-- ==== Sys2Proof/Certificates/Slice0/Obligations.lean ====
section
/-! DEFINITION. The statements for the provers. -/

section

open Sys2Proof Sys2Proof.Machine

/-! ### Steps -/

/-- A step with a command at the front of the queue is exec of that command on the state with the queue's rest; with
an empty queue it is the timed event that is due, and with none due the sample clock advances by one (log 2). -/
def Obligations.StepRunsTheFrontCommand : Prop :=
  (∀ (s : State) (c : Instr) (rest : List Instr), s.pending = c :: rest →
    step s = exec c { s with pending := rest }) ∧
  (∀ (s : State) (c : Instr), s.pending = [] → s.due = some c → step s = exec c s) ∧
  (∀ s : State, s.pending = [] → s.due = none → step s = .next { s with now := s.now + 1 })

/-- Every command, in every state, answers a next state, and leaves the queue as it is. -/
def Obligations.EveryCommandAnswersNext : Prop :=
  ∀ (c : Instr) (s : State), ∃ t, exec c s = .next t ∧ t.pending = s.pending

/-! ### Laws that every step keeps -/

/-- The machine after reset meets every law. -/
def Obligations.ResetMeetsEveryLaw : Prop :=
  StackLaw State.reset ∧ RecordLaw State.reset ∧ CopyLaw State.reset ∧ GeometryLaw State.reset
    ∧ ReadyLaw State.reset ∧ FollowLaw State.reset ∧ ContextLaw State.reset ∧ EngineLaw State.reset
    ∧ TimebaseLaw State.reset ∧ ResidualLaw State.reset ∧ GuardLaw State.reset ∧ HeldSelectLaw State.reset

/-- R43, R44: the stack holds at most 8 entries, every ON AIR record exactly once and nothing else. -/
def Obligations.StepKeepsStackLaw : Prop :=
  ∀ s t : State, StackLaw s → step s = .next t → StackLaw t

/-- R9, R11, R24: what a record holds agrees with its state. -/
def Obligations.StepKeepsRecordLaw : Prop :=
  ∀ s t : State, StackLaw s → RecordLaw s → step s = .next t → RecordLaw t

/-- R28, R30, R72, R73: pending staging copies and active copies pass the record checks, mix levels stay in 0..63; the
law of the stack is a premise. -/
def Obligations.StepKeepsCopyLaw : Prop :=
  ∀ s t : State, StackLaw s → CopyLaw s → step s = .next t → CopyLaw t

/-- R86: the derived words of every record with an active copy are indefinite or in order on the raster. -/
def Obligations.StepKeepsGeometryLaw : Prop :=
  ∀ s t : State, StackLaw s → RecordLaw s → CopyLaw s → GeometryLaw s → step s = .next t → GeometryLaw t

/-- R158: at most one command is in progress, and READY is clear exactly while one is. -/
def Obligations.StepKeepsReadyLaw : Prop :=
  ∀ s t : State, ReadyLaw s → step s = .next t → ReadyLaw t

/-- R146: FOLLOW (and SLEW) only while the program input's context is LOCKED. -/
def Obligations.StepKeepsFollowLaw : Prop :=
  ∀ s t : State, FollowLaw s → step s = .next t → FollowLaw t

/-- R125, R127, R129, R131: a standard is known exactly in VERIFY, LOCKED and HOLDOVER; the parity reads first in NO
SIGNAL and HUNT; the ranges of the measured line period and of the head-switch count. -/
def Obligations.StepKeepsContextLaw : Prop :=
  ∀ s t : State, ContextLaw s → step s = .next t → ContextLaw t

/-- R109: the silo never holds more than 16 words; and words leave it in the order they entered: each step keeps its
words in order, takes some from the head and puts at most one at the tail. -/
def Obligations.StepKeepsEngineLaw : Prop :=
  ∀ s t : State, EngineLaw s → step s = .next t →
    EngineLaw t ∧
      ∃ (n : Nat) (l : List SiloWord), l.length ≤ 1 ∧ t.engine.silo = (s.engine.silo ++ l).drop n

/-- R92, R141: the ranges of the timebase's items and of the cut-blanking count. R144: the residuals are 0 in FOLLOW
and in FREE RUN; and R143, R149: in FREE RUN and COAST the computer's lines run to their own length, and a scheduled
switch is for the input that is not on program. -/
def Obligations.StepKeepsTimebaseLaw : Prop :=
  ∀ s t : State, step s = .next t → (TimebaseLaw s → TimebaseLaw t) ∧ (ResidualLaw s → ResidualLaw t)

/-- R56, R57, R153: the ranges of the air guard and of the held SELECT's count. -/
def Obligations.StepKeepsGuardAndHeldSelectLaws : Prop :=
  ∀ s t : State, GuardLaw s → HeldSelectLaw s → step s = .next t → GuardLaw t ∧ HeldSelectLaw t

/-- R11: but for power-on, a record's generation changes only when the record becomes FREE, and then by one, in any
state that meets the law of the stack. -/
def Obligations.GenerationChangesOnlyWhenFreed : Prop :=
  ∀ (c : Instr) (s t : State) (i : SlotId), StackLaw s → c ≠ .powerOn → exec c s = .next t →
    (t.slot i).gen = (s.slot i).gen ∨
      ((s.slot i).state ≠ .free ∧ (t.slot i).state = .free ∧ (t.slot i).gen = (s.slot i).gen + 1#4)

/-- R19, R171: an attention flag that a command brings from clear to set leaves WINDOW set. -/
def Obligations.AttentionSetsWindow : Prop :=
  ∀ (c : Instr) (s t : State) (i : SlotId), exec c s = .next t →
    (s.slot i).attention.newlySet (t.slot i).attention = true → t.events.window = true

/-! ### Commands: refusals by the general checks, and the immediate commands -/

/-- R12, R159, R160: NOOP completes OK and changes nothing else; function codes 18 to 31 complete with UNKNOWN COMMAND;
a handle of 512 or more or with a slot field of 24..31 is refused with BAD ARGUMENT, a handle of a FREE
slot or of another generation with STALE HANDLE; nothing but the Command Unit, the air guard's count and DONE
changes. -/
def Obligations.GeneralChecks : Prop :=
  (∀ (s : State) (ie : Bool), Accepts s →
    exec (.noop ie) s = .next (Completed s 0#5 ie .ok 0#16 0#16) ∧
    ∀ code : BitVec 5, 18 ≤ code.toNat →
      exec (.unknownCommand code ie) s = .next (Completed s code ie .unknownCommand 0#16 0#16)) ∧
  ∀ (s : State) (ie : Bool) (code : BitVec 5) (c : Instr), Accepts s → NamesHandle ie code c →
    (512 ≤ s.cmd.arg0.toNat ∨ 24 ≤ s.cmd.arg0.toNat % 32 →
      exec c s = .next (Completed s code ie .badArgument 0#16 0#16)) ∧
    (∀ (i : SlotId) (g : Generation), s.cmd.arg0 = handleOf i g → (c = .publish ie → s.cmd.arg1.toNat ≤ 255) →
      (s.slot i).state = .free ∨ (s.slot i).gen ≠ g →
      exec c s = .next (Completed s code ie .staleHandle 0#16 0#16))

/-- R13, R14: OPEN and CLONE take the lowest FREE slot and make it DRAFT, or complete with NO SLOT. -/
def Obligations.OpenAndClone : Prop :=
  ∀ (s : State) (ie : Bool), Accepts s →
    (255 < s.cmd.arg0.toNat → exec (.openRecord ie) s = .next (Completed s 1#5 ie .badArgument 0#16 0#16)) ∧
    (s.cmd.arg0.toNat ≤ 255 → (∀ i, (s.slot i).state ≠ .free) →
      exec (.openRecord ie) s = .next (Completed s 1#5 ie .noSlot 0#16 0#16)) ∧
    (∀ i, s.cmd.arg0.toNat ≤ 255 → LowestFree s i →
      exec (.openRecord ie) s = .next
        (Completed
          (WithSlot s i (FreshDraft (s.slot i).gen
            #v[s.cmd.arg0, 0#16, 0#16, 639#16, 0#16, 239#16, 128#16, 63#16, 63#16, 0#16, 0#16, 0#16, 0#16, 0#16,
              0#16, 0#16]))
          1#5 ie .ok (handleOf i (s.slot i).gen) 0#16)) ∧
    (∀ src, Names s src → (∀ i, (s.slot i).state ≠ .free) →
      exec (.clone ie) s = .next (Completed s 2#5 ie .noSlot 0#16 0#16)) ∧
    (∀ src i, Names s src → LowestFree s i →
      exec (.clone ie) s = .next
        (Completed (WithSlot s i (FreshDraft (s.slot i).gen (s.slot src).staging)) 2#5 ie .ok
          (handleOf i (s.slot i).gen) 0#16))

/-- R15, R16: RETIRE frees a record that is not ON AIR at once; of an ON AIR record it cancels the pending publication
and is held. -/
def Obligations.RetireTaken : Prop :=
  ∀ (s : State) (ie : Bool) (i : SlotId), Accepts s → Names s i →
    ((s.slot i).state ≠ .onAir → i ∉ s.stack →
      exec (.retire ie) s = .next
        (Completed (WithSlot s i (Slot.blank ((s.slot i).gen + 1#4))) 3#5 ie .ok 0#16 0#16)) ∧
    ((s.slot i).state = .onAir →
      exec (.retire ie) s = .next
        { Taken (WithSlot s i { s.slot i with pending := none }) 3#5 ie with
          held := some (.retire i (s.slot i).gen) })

### WHAT NEEDS TO BE DONE:
Pull every line that holds the string "while" out of the records.

### ANSWER TO THIS TASK:
/-- R158: at most one command is in progress, and READY is clear exactly while one is. -/
/-- R146: FOLLOW (and SLEW) only while the program input's context is LOCKED. -/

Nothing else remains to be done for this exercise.